- Other name: Vic Meyer
- Occupation: Psychologist
- Known for: Behavioral therapy (exposure response prevention)

= Vic Meyer =

British psychologist (died 2005)

Victor Campbell Meyer, or Vic Meyer, was a British psychologist at the Middlesex Hospital Medical School of the University of London (now UCL Medical School) and has been called the father of behavioral case formulation, an approach toward understanding complex psychiatric problems using learning principles derived from scientific psychological research and uniquely adapted to the individual case by means of the experimental method as a way to develop an effective intervention regimen. Meyer is credited by the British Psychological Society for his influential work in creating case formulation along with three other innovators: Hans Eysenck, Monte B. Shapiro, and Ira Turkat. Turkat credited Meyer as the pioneer of the framework of what is generally known today as case formulation, a required core skill for all British practicing psychologists since 2011.

==Early years==
Prior to becoming a psychologist, Meyer was an RAF pilot. His plane was shot down in France during the Second World War, and he was captured as a Prisoner of War.

==Early career==
Early in his career as a psychologist (mid 1960s), Meyer created the first successful psychological treatment for obsessive–compulsive motor rituals known as response prevention — which became a well established, scientifically validated treatment method used around the world for children and adults so afflicted. Meyer devised this procedure from his analysis of fear extinguishment in animals via flooding and applied it to human cases in the psychiatric setting that, at the time, were considered intractable. The treatment procedure is currently called exposure and response prevention (ERP) and its success clinically and scientifically has been summarized as "spectacular" by prominent psychology professor, Stanley Rachman decades following Meyer's creation of the method. Meyer was among the first psychologists to show that complex psychiatric problems could indeed be treated successfully by psychological methods.

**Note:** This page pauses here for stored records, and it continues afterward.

-- ==== Sys2Proof/Machine/Stations.lean ====
section
/-! DEFINITION. Edges and distance: the counted edge (R24 to R26), the filter (R28, R29), the leading and trailing edges with all that they bring about (R11, R14 to R16, R20 to R22, R31 to R37, R42, R43), and the commands ENCODER_COUNTED_EDGE, SENSOR_RAW_CHANGE, FILTER_COUNT_COMPLETE and STILL_EDGE. -/

namespace Sys2Proof.Machine

/-! ### Handing on -/

/-- The turn hold applies to an entry (R18). -/
def State.turnHeld (s : State) (e : Entry) : Bool :=
  s.isKind .turn && e.record.leg == .duplex && decide (e.trail < s.cfg.turnStation.num)

/-- An entry leaves the segment table, its gate claim with it (R6, R92), and the tests that follow
are made (R71, R141, R147). -/
def State.removeEntry (s : State) (sheet : Nat) : State :=
  ((s.withTable (s.track.table.eraseP fun e => e.record.sheet == sheet)).leaveClaim sheet).leftTests

/-- The PASS of an entry to its next segment (R17). -/
def State.passFrame (s : State) (e : Entry) : Frame :=
  s.frame .pass (passPayload (s.nextOf e) e.record)

/-- Steps 3 and 4 of R17: the pass-sent mark is set, and the entry becomes HANDED, or leaves with its
trail landmark at n. -/
def State.handOn (s : State) (sheet : Nat) : State :=
  match s.entryOf sheet with
  | none => s
  | some e =>
    if e.trail < s.lastStation then
      s.mapEntry sheet fun e => { e with passSent := true, loc := .handed, passHold := .clear }
    else s.removeEntry sheet

/-- The node announces an entry to its next segment (R17), in a command that found it in `from_`. -/
def State.sendPass (s : State) (from_ : PathState) (e : Entry) : State :=
  (s.queueFrame from_ (s.passFrame e)).handOn e.record.sheet

/-! ### Leading edge -/

/-- What a leading edge at S1 finds in the arrival queue (R14): entries whose sheet is in the table
already are discarded from the front. -/
inductive S1Match where
  | matched (a : Arrival) (rest : List Arrival)
  | full (a : Arrival) (queue : List Arrival)
  | empty
deriving DecidableEq, Repr

def s1Match (table : List Entry) : List Arrival → S1Match
  | [] => .empty
  | a :: rest =>
    if tableCap ≤ table.length then .full a (a :: rest)
    else if table.any fun e => e.record.sheet == a.record.sheet then s1Match table rest
    else .matched a rest

/-- The first entry from the front with lead landmark k - 1 (R15). -/
def leadAt (k : Nat) (table : List Entry) : Option Entry := table.find? fun e => e.lead + 1 == k

/-- The sheet that a leading edge at station `k` is matched to, or 0 (R42). A leading edge at S1 is
matched to the front arrival entry though the table is full (R14). -/
def State.leadSheet (s : State) (k : StationId) : Nat :=
  match k with
  | .s1 =>
    match s1Match s.track.table s.track.arrivals with
    | .matched a _ | .full a _ => a.record.sheet
    | .empty => 0
  | .s2 | .s3 | .s4 =>
    match leadAt k.num s.track.table with
    | some e => e.record.sheet
    | none => 0

/-- The segment-table entry of an arrival matched at S1 (R14), or of an adopted orphan with its hold
tracker as `distance` (R13). -/
def State.newEntry (s : State) (r : SheetRecord) (sender distance : Nat) : Entry :=
  { record := r, loc := .transit, lead := 1, trail := 0, leadTracker := distance
    passTracker := if s.lastStation = 1 then some distance else none
    passSent := false, disposition := none, source := sender, claimed := 0, passHold := .clear }

/-- A claim at the gate-set station of a node with a gate (R90). -/
def State.claimAt (s : State) (k : StationId) (sheet : Nat) : State :=
  if s.hasGate && k == s.cfg.gateSet then s.makeClaim sheet else s

/-- The image rule where the image station is `k` (R20). -/
def State.imageAt (s : State) (k : StationId) (sheet : Nat) : State :=
  if k = s.cfg.imageStation then s.imageRule sheet else s

/-- What follows a leading edge matched to a sheet's entry: gate claim (R90), guard test (R93), pulse
triggers (R95), image rule (R20), and the tests of R69 and R141. The spec gives no order among them:
the claim is served before the guard test, GATE comes before PULSE, and the test of R69 last; a pass
point that the edge itself reaches (R17, pass distance 0) is a later step (DESIGN CHOICE, log 45). -/
def State.afterLead (s : State) (k : StationId) (sheet : Nat) : State :=
  ((((s.claimAt k sheet).guardAtEdge sheet).edgeTriggers k .leading sheet).imageAt k
    sheet).haltAheadTest.leftTests

/-- The tests that follow when arrival entries were discarded from the queue (R14, R71, R141). -/
def State.discardTests (s : State) (discarded : List Arrival) : State :=
  if discarded = [] then s else s.leftTests

/-- A leading edge at S1 (R11, R14) of a node that it found in `from_`. -/
def State.leadS1 (s : State) (from_ : PathState) : State :=
  match s1Match s.track.table s.track.arrivals with
  | .matched a rest =>
    (s.withTrack { s.track with
      table := s.track.table ++ [s.newEntry a.record a.sender 0], arrivals := rest }).afterLead
        .s1 a.record.sheet
  | .full a queue => (s.withArrivals queue).raiseFrom from_ .queue 1 a.record.sheet
  | .empty =>
    if s.stop.path = .idle then (s.withArrivals []).raise .stray 1 0
    else (s.withTrack { s.track with arrivals := [], orphan := some 0 }).discardTests s.track.arrivals

/-- A leading edge at a station beyond S1 (R15). -/
def State.leadBeyond (s : State) (k : StationId) : State :=
  match leadAt k.num s.track.table with
  | none => s.raise .stray k.num 0
  | some e =>
    (s.mapEntry e.record.sheet fun e =>
      { e with
        lead := k.num, leadTracker := 0
        passTracker := if s.lastStation = k.num then some 0 else e.passTracker }).afterLead
      k e.record.sheet

/-- A leading edge restarts a station's cover measurements (R31). -/
def Station.cover (st : Station) (still : Bool) : Station :=
  { st with
    covered := true, count := 0, stillTimer := 0, stillBegun := still, coverCount := 0
    coverTracker := 0 }

/-- The GAP test (R42). -/
def State.gapTest (s : State) (k : StationId) (gap sheet : Nat) : State :=
  if gap < s.cfg.gapMin then s.raise .gap k.num sheet else s

/-- A leading edge of a node that it found in `from_` is matched (R11, R14, R15). -/
def State.matchLead (s : State) (from_ : PathState) (k : StationId) : State :=
  match k with
  | .s1 => s.leadS1 from_
  | .s2 | .s3 | .s4 => s.leadBeyond k

/-- A filtered leading edge (R31): the GAP test (R42), the cover measurements, and the matching. -/
def State.leadingEdge (s : State) (k : StationId) (still : Bool) : State :=
  ((s.setStation k ((s.station k).cover still)).gapTest k (s.station k).gapTracker
    (s.leadSheet k)).matchLead s.stop.path k

/-! ### Trailing edge -/

/-- The corrected length is computed (R35). -/
def State.lengthDue (s : State) (k : StationId) (still : Bool) : Bool :=
  (s.stationCfg k).lengthCheck && !still && !(s.station k).stillBegun &&
  (s.station k).coverCount != trackerTop

/-- L of R36 at a station. -/
def State.lengthAt (s : State) (k : StationId) : Nat :=
  correctedLength (s.station k).coverCount (s.zoneCfg (s.stationCfg k).zone).pitch
    (s.stationCfg k).gain (s.stationCfg k).offset

/-- abs(L - nominal) exceeds T of the media class (R43). -/
def State.lengthFails (s : State) (r : SheetRecord) (l : Nat) : Bool :=
  (s.window r.media).tolerance + r.nominal < l || (s.window r.media).tolerance + l < r.nominal

/-- The measured length of a sheet's entry is stored (R37). -/
def State.storeLength (s : State) (sheet l : Nat) : State :=
  s.mapEntry sheet fun e => e.mapRecord fun r => { r with measured := some l }

/-- Measured length and LENGTH test at a trailing edge matched to an entry (R35, R37, R43). -/
def State.measure (s : State) (k : StationId) (still : Bool) (e : Entry) : State :=
  if s.lengthDue k still then
    let l := s.lengthAt k
    let s1 := s.storeLength e.record.sheet l
    if s.lengthFails e.record l then s1.raise .length k.num e.record.sheet else s1
  else s

/-- UNFIXED becomes FIXED (R21). -/
def SideState.fuse : SideState → SideState
  | .unfixed => .fixed
  | .blank => .blank
  | .fixed => .fixed

/-- The fix rule at the FIX node's fix station (R21); the halt-ahead test follows (R69). -/
def State.fixRule (s : State) (k : StationId) (sheet : Nat) : State :=
  if s.isKind .fix && k == s.cfg.fixStation then
    (s.mapEntry sheet fun e => e.mapRecord fun r =>
      { r with side1 := r.side1.fuse, side2 := r.side2.map SideState.fuse }).haltAheadTest
  else s

/-- The record turned to side 2 (R22). -/
def SheetRecord.turn (r : SheetRecord) : SheetRecord := { r with current := .two, released := false }

/-- The PASS that the turn hold kept back, sent with the record as turned (R18). -/
def State.heldPass (s : State) (from_ : PathState) (sheet : Nat) : State :=
  match s.entryOf sheet with
  | none => s
  | some e =>
    if e.loc = .transit ∧ e.passSent = false ∧ e.passHold ≠ .clear then s.sendPass from_ e else s

/-- The turn rule at the TURN node's turn station (R22). -/
def State.turnRule (s : State) (from_ : PathState) (k : StationId) (sheet : Nat) : State :=
  if s.isKind .turn && k == s.cfg.turnStation then
    match s.entryOf sheet with
    | none => s
    | some e =>
      if e.record.leg = .duplex then
        (s.mapEntry sheet fun e => e.mapRecord SheetRecord.turn).heldPass from_ sheet
      else s
  else s

/-- The trailing edge at Sn (R16) of a node that it found in `from_`. -/
def State.atLast (s : State) (from_ : PathState) (sheet : Nat) : State :=
  match s.entryOf sheet with
  | none => s
  | some e =>
    if s.isSink then (s.takeRecord from_ e.record).removeEntry sheet
    else
      match e.loc with
      | .handed => s.removeEntry sheet
      | .transit => s
      | .held => if e.passSent then s.removeEntry sheet else s

/-- The matched entry's trail landmark becomes k (R16). -/
def State.passTrail (s : State) (k : StationId) (sheet : Nat) : State :=
  s.mapEntry sheet fun e => { e with trail := k.num }

/-- The claim of a sheet whose trailing edge has cleared the gate station leaves (R92). -/
def State.clearClaim (s : State) (k : StationId) (sheet : Nat) : State :=
  if s.hasGate && decide (s.cfg.gateStation.num ≤ k.num) then s.leaveClaim sheet else s

/-- At Sn the matched entry is dealt with (R16). -/
def State.endAt (s : State) (from_ : PathState) (k : StationId) (sheet : Nat) : State :=
  if k.num = s.lastStation then s.atLast from_ sheet else s

/-- A trailing edge matched to an entry (R16): measurement, side changes, gate claim, pulse triggers
and, at Sn, the entry's end. R35 puts the LENGTH test before what R16 does by local state and kind; the
order of the rest is the model's: LENGTH first, then the fix rule with its test of R69, the claim's
leaving, PULSE and the turn rule (DESIGN CHOICE, log 45). -/
def State.trailEffects (s : State) (k : StationId) (still : Bool) (e : Entry) : State :=
  (((((((s.passTrail k e.record.sheet).measure k still e).fixRule k e.record.sheet).clearClaim k
    e.record.sheet).edgeTriggers k .trailing e.record.sheet).turnRule s.stop.path k
      e.record.sheet).endAt s.stop.path k e.record.sheet)

/-- Station `k`'s STALL test, failing in `s`, does not fail by an advance: it did not fail in `before`, or
its failing there waited for an advance already (R38). -/
def State.stallWaits (s before : State) (k : StationId) : Bool :=
  s.stalled k && (!before.stalled k || before.track.stallHeld.get k.ix)

/-- A STALL test that comes to fail because another entry or another length is expected, and not because
its tracker advances, waits for the tracker's next advance (R38). -/
def State.holdStalls (s before : State) : State :=
  s.withTrack { s.track with
    stallHeld := ⟨s.stallWaits before .s1, s.stallWaits before .s2, s.stallWaits before .s3,
      s.stallWaits before .s4⟩ }

/-- A trailing edge matched to an entry (R16), with the STALL tests that it makes fail held back. -/
def State.trailMatched (s : State) (k : StationId) (still : Bool) (e : Entry) : State :=
  (s.trailEffects k still e).holdStalls s

/-- The pace tracker restarts at a trailing edge at the pace station (R137). -/
def State.restartPace (s : State) (k : StationId) : State :=
  if s.isKind .feed && k == s.cfg.paceStation then s.withFeed { s.feed with pace := 0 } else s

/-- A trailing edge ends a held orphan (R12). -/
def State.endOrphan (s : State) : State := ((s.withOrphan none).raise .stray 1 0).leftTests

/-- A trailing edge ends a station's cover and restarts its gap tracker (R33, R34). -/
def Station.uncover (st : Station) : Station :=
  { st with covered := false, count := 0, stillTimer := 0, gapTracker := 0 }

/-- A trailing edge is matched (R12, R16). -/
def State.matchTrail (s : State) (k : StationId) (still : Bool) : State :=
  if k = .s1 ∧ s.track.orphan ≠ none then s.endOrphan
  else
    match expectedAt k.num s.track.table with
    | none => s
    | some e => s.trailMatched k still e

/-- The gate station's filtered level turns uncovered: the test for service that R91 makes then, after
the other effects of the edge (DESIGN CHOICE, log 45). -/
def State.gateClears (s : State) (k : StationId) : State :=
  if k = s.cfg.gateStation then s.gateService else s
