/-- A station that the entry expects to cover reads uncovered (R120). -/
def expectsBare (s : State) (e : Entry) : Prop :=
  ∃ k, s.present k = true ∧ e.trail < k.num ∧ k.num ≤ e.lead ∧ (s.station k).covered = false

/-- The disposition of an entry by the rows of R121, the first that applies. -/
def Judged (s : State) (e : Entry) (d : Disposition) : Prop :=
  (expectsBare s e → d = .removed) ∧
  (¬ expectsBare s e → d =
    if e.record.side1 = .unfixed ∨ e.record.side2 = some .unfixed then .heldPurge
    else if e.record.released = true ∧ e.record.currentState = some .blank then .heldPurge
    else if e.record.side1 = .blank ∧ (e.record.side2 = some .blank ∨ e.record.side2 = none) then
      .heldBlank
    else .heldContinue)

/-! ### Plans -/

/-- An issued entry with `before` ahead of it in issue order joins the reprint set (R155, R156): it
neither stays blank nor continues, or it continues behind an entry of its stream that does not. -/
def Reprints (u : PlanUnit) (before : List Issued) (i : Issued) : Prop :=
  (u.entry i.sheet).disposition ≠ some .heldBlank ∧
  ((u.entry i.sheet).disposition = some .heldContinue →
    ∃ j ∈ before, j.page.stream = i.page.stream ∧
      (u.entry j.sheet).disposition ≠ some .heldContinue)

/-- The page of a returned entry with its retry by R157: increased, but for a sheet that stays blank and
for one REMOVED with its sides blank. -/
def retried (u : PlanUnit) (i : Issued) : PageDesc :=
  if (u.entry i.sheet).disposition = some .heldBlank ∨
      ((u.entry i.sheet).disposition = some .removed ∧ (u.entry i.sheet).blankSides = true)
    then i.page else { i.page with retry := i.page.retry + 1 }

/-- A stream is faulted for a plan: an increase would take the retry of one of its reprint entries to 4
(R157). -/
def FaultedByPlan (u : PlanUnit) (issued : List Issued) (stream : Fin 4) : Prop :=
  ∃ before i after, issued = before ++ i :: after ∧ Reprints u before i ∧ i.page.stream = stream ∧
    retried u i ≠ i.page ∧ i.page.retry = 3

/-- The issued list in issue order, with `before` ahead of what is left of it, sorted by a plan into the
entries that continue, the PLAN PURGEs of the reprint set, and the returned pages Q, to which the entries
of a stream that is `lost` to the plan give none (R155 to R158, R162). -/
def PlanSorts (u : PlanUnit) (lost : Fin 4 → Prop) :
    (before issued kept : List Issued) → List PlanCmd → List PageDesc → Prop
  | _, [], kept, purges, q => kept = [] ∧ purges = [] ∧ q = []
  | before, i :: rest, kept, purges, q => ∃ kept' purges' q',
      PlanSorts u lost (before ++ [i]) rest kept' purges' q' ∧
      ((u.entry i.sheet).disposition = some .heldContinue → ¬ Reprints u before i →
        kept = i :: kept' ∧ purges = purges' ∧ q = q') ∧
      (Reprints u before i ∨ (u.entry i.sheet).disposition = some .heldBlank →
        kept = kept' ∧ (lost i.page.stream → q = q') ∧
        (¬ lost i.page.stream → q = retried u i :: q')) ∧
      (Reprints u before i →
        purges = if (u.entry i.sheet).continues = true then .purge i.sheet :: purges'
          else purges') ∧
      ((u.entry i.sheet).disposition = some .heldBlank → purges = purges')

/-- The candidates in path order (R159): first those whose segment is in the pre-image order, by its rank
and then by position, and behind them the others as they stand in the candidate list. Two of one segment
with one position stand as they do there too (log 46). -/
structure PathOrder (order : List Nat) (candidates path : List Candidate) : Prop where
  sorted : path.Pairwise fun a b =>
    (a.segment ∉ order → b.segment ∉ order) ∧
    (a.segment ∈ order → b.segment ∈ order →
      order.idxOf a.segment < order.idxOf b.segment ∨
      (a.segment = b.segment ∧ a.position ≤ b.position))
  inOrder : ∀ g ∈ order, ∀ p,
    path.filter (fun c => c.segment = g ∧ c.position = p) =
      candidates.filter fun c => c.segment = g ∧ c.position = p
  others : path.filter (fun c => c.segment ∉ order) = candidates.filter fun c => c.segment ∉ order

==Boards and program creations==
Meyer was the Founding President of the British Association for Behavioral and Cognitive Psychotherapies (originally known as the British Association of Behavioral Psychotherapy) and served as its first president in 1972. He also created the first behavior therapy training program in the United Kingdom at the Middlesex Hospital.

==Recognition==
Meyer was known as the top clinical trainer in behavior therapy in the United Kingdom. American psychologist Ira Turkat who worked with Meyer, described Meyer as the most fascinating interviewer he had ever seen, who not only attracted therapists from around the world to London to observe his interviewing and case formulation skills, but Meyer often traveled across the globe interviewing patients in front of audiences of mental health professionals to teach his case formulation approach. Meyer's interview demonstrations in front of mental health professional audiences excited other psychologists' interest.